→ What you need to do
Return exactly the span of lines in the following data that opens with the line containing "variable (s : State)" and closes with the line containing "r v s).out = s.out := rfl". Include nothing else.
▼▼▼
-- ==== Sys2Proof/Laws/State.lean ====
section
/-! SUPPORT. One lemma per field per update of State, and what registers and Memory read as after an update. -/

namespace Sys2Proof.Machine

variable (s : State)

@[simp] theorem writeReg_regs (r : Reg) (v : Byte) : (writeReg r v s).regs = s.regs.set r v := rfl
@[simp] theorem writeReg_pc (r : Reg) (v : Byte) : (writeReg r v s).pc = s.pc := rfl
@[simp] theorem writeReg_fl (r : Reg) (v : Byte) : (writeReg r v s).fl = s.fl := rfl
@[simp] theorem writeReg_run (r : Reg) (v : Byte) : (writeReg r v s).run = s.run := rfl
@[simp] theorem writeReg_err (r : Reg) (v : Byte) : (writeReg r v s).err = s.err := rfl
@[simp] theorem writeReg_out (r : Reg) (v : Byte) : (writeReg r v s).out = s.out := rfl
@[simp] theorem writeReg_mem (r : Reg) (v : Byte) : (writeReg r v s).mem = s.mem := rfl

@[simp] theorem writeFlags_regs (f : Byte) : (writeFlags f s).regs = s.regs := rfl
@[simp] theorem writeFlags_pc (f : Byte) : (writeFlags f s).pc = s.pc := rfl
@[simp] theorem writeFlags_fl (f : Byte) : (writeFlags f s).fl = f := rfl
@[simp] theorem writeFlags_run (f : Byte) : (writeFlags f s).run = s.run := rfl
@[simp] theorem writeFlags_err (f : Byte) : (writeFlags f s).err = s.err := rfl
@[simp] theorem writeFlags_out (f : Byte) : (writeFlags f s).out = s.out := rfl
@[simp] theorem writeFlags_mem (f : Byte) : (writeFlags f s).mem = s.mem := rfl

@[simp] theorem advance_regs (f : Format) : (advance f s).regs = s.regs := rfl
@[simp] theorem advance_pc (f : Format) : (advance f s).pc = s.pc + BitVec.ofNat 9 (width f) := rfl
@[simp] theorem advance_fl (f : Format) : (advance f s).fl = s.fl := rfl
@[simp] theorem advance_run (f : Format) : (advance f s).run = s.run := rfl
@[simp] theorem advance_err (f : Format) : (advance f s).err = s.err := rfl
@[simp] theorem advance_out (f : Format) : (advance f s).out = s.out := rfl
@[simp] theorem advance_mem (f : Format) : (advance f s).mem = s.mem := rfl

@[simp] theorem jump_regs (t : Byte) : (jump t s).regs = s.regs := rfl
@[simp] theorem jump_pc (t : Byte) : (jump t s).pc = t.setWidth 9 := rfl
@[simp] theorem jump_fl (t : Byte) : (jump t s).fl = s.fl := rfl
@[simp] theorem jump_run (t : Byte) : (jump t s).run = s.run := rfl
@[simp] theorem jump_err (t : Byte) : (jump t s).err = s.err := rfl
@[simp] theorem jump_out (t : Byte) : (jump t s).out = s.out := rfl
@[simp] theorem jump_mem (t : Byte) : (jump t s).mem = s.mem := rfl

@[simp] theorem output_regs (v : Byte) : (output v s).regs = s.regs := rfl
@[simp] theorem output_pc (v : Byte) : (output v s).pc = s.pc := rfl
@[simp] theorem output_fl (v : Byte) : (output v s).fl = s.fl := rfl
@[simp] theorem output_run (v : Byte) : (output v s).run = s.run := rfl
@[simp] theorem output_err (v : Byte) : (output v s).err = s.err := rfl
@[simp] theorem output_out (v : Byte) : (output v s).out = s.out ++ [v] := rfl
@[simp] theorem output_mem (v : Byte) : (output v s).mem = s.mem := rfl

@[simp] theorem halt_regs : (halt s).regs = s.regs := rfl
@[simp] theorem halt_pc : (halt s).pc = s.pc := rfl
@[simp] theorem halt_fl : (halt s).fl = s.fl := rfl
@[simp] theorem halt_run : (halt s).run = .halted := rfl
@[simp] theorem halt_err : (halt s).err = s.err := rfl
@[simp] theorem halt_out : (halt s).out = s.out := rfl
@[simp] theorem halt_mem : (halt s).mem = s.mem := rfl

@[simp] theorem faulted_regs (k : FaultKind) : (faulted k s).regs = s.regs := rfl
@[simp] theorem faulted_pc (k : FaultKind) : (faulted k s).pc = s.pc := rfl
@[simp] theorem faulted_fl (k : FaultKind) : (faulted k s).fl = s.fl := rfl
@[simp] theorem faulted_run (k : FaultKind) : (faulted k s).run = .halted := rfl
@[simp] theorem faulted_err (k : FaultKind) : (faulted k s).err = some ⟨k, s.pc⟩ := rfl
@[simp] theorem faulted_out (k : FaultKind) : (faulted k s).out = s.out := rfl
@[simp] theorem faulted_mem (k : FaultKind) : (faulted k s).mem = s.mem := rfl

@[simp] theorem writeByte_regs (a : Nat) (v : Byte) : (writeByte a v s).regs = s.regs := rfl
@[simp] theorem writeByte_pc (a : Nat) (v : Byte) : (writeByte a v s).pc = s.pc := rfl
@[simp] theorem writeByte_fl (a : Nat) (v : Byte) : (writeByte a v s).fl = s.fl := rfl
@[simp] theorem writeByte_run (a : Nat) (v : Byte) : (writeByte a v s).run = s.run := rfl
@[simp] theorem writeByte_err (a : Nat) (v : Byte) : (writeByte a v s).err = s.err := rfl
@[simp] theorem writeByte_out (a : Nat) (v : Byte) : (writeByte a v s).out = s.out := rfl
@[simp] theorem writeByte_mem (a : Nat) (v : Byte) : (writeByte a v s).mem = memSet s.mem a v := rfl

/-! Reading a register after an update. -/

@[simp] theorem readReg_writeReg_same (r : Reg) (v : Byte) : readReg (writeReg r v s) r = v := by
  simp [readReg]

@[simp] theorem readReg_writeReg_other (r q : Reg) (v : Byte) (h : q ≠ r) :
    readReg (writeReg r v s) q = readReg s q := by
  have : r.val ≠ q.val := fun e => h (Fin.ext e.symm)
  simp [readReg, this]

theorem readReg_writeReg (r q : Reg) (v : Byte) :
    readReg (writeReg r v s) q = if q = r then v else readReg s q := by
  split
  · next h => subst h; simp
  · next h => simp [h]

@[simp] theorem readReg_writeFlags (f : Byte) (q : Reg) : readReg (writeFlags f s) q = readReg s q := rfl
@[simp] theorem readReg_advance (f : Format) (q : Reg) : readReg (advance f s) q = readReg s q := rfl
@[simp] theorem readReg_jump (t : Byte) (q : Reg) : readReg (jump t s) q = readReg s q := rfl
@[simp] theorem readReg_output (v : Byte) (q : Reg) : readReg (output v s) q = readReg s q := rfl
@[simp] theorem readReg_halt (q : Reg) : readReg (halt s) q = readReg s q := rfl
@[simp] theorem readReg_faulted (k : FaultKind) (q : Reg) : readReg (faulted k s) q = readReg s q := rfl
@[simp] theorem readReg_writeByte (a : Nat) (v : Byte) (q : Reg) : readReg (writeByte a v s) q = readReg s q := rfl

/-! The stack pointer after an update. -/

@[simp] theorem sp_writeReg_sp (v : Byte) : sp (writeReg Config.spIndex v s) = v := by simp [sp]

@[simp] theorem sp_writeReg_other (r : Reg) (v : Byte) (h : Config.spIndex ≠ r) :
    sp (writeReg r v s) = sp s := by simp [sp, h]

@[simp] theorem sp_writeFlags (f : Byte) : sp (writeFlags f s) = sp s := rfl
@[simp] theorem sp_advance (f : Format) : sp (advance f s) = sp s := rfl
@[simp] theorem sp_jump (t : Byte) : sp (jump t s) = sp s := rfl
@[simp] theorem sp_output (v : Byte) : sp (output v s) = sp s := rfl
@[simp] theorem sp_halt : sp (halt s) = sp s := rfl
@[simp] theorem sp_faulted (k : FaultKind) : sp (faulted k s) = sp s := rfl
@[simp] theorem sp_writeByte (a : Nat) (v : Byte) : sp (writeByte a v s) = sp s := rfl

/-! Reading Memory after an update that does not write it. -/

@[simp] theorem readByte_writeReg (r : Reg) (v : Byte) (n : Nat) : readByte (writeReg r v s) n = readByte s n := rfl
@[simp] theorem readByte_writeFlags (f : Byte) (n : Nat) : readByte (writeFlags f s) n = readByte s n := rfl
@[simp] theorem readByte_advance (f : Format) (n : Nat) : readByte (advance f s) n = readByte s n := rfl
@[simp] theorem readByte_jump (t : Byte) (n : Nat) : readByte (jump t s) n = readByte s n := rfl
@[simp] theorem readByte_output (v : Byte) (n : Nat) : readByte (output v s) n = readByte s n := rfl
@[simp] theorem readByte_halt (n : Nat) : readByte (halt s) n = readByte s n := rfl
@[simp] theorem readByte_faulted (k : FaultKind) (n : Nat) : readByte (faulted k s) n = readByte s n := rfl

/-- Two states with the same seven fields are one state. -/
theorem State.ext_fields {s t : State} (hr : t.regs = s.regs) (hp : t.pc = s.pc) (hf : t.fl = s.fl)
    (hu : t.run = s.run) (he : t.err = s.err) (ho : t.out = s.out) (hm : t.mem = s.mem) : t = s := by
  cases s; cases t; simp_all

end Sys2Proof.Machine
end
▲▲▲
→ Expected answer
variable (s : State)

@[simp] theorem writeReg_regs (r : Reg) (v : Byte) : (writeReg r v s).regs = s.regs.set r v := rfl
@[simp] theorem writeReg_pc (r : Reg) (v : Byte) : (writeReg r v s).pc = s.pc := rfl
@[simp] theorem writeReg_fl (r : Reg) (v : Byte) : (writeReg r v s).fl = s.fl := rfl
@[simp] theorem writeReg_run (r : Reg) (v : Byte) : (writeReg r v s).run = s.run := rfl
@[simp] theorem writeReg_err (r : Reg) (v : Byte) : (writeReg r v s).err = s.err := rfl
@[simp] theorem writeReg_out (r : Reg) (v : Byte) : (writeReg r v s).out = s.out := rfl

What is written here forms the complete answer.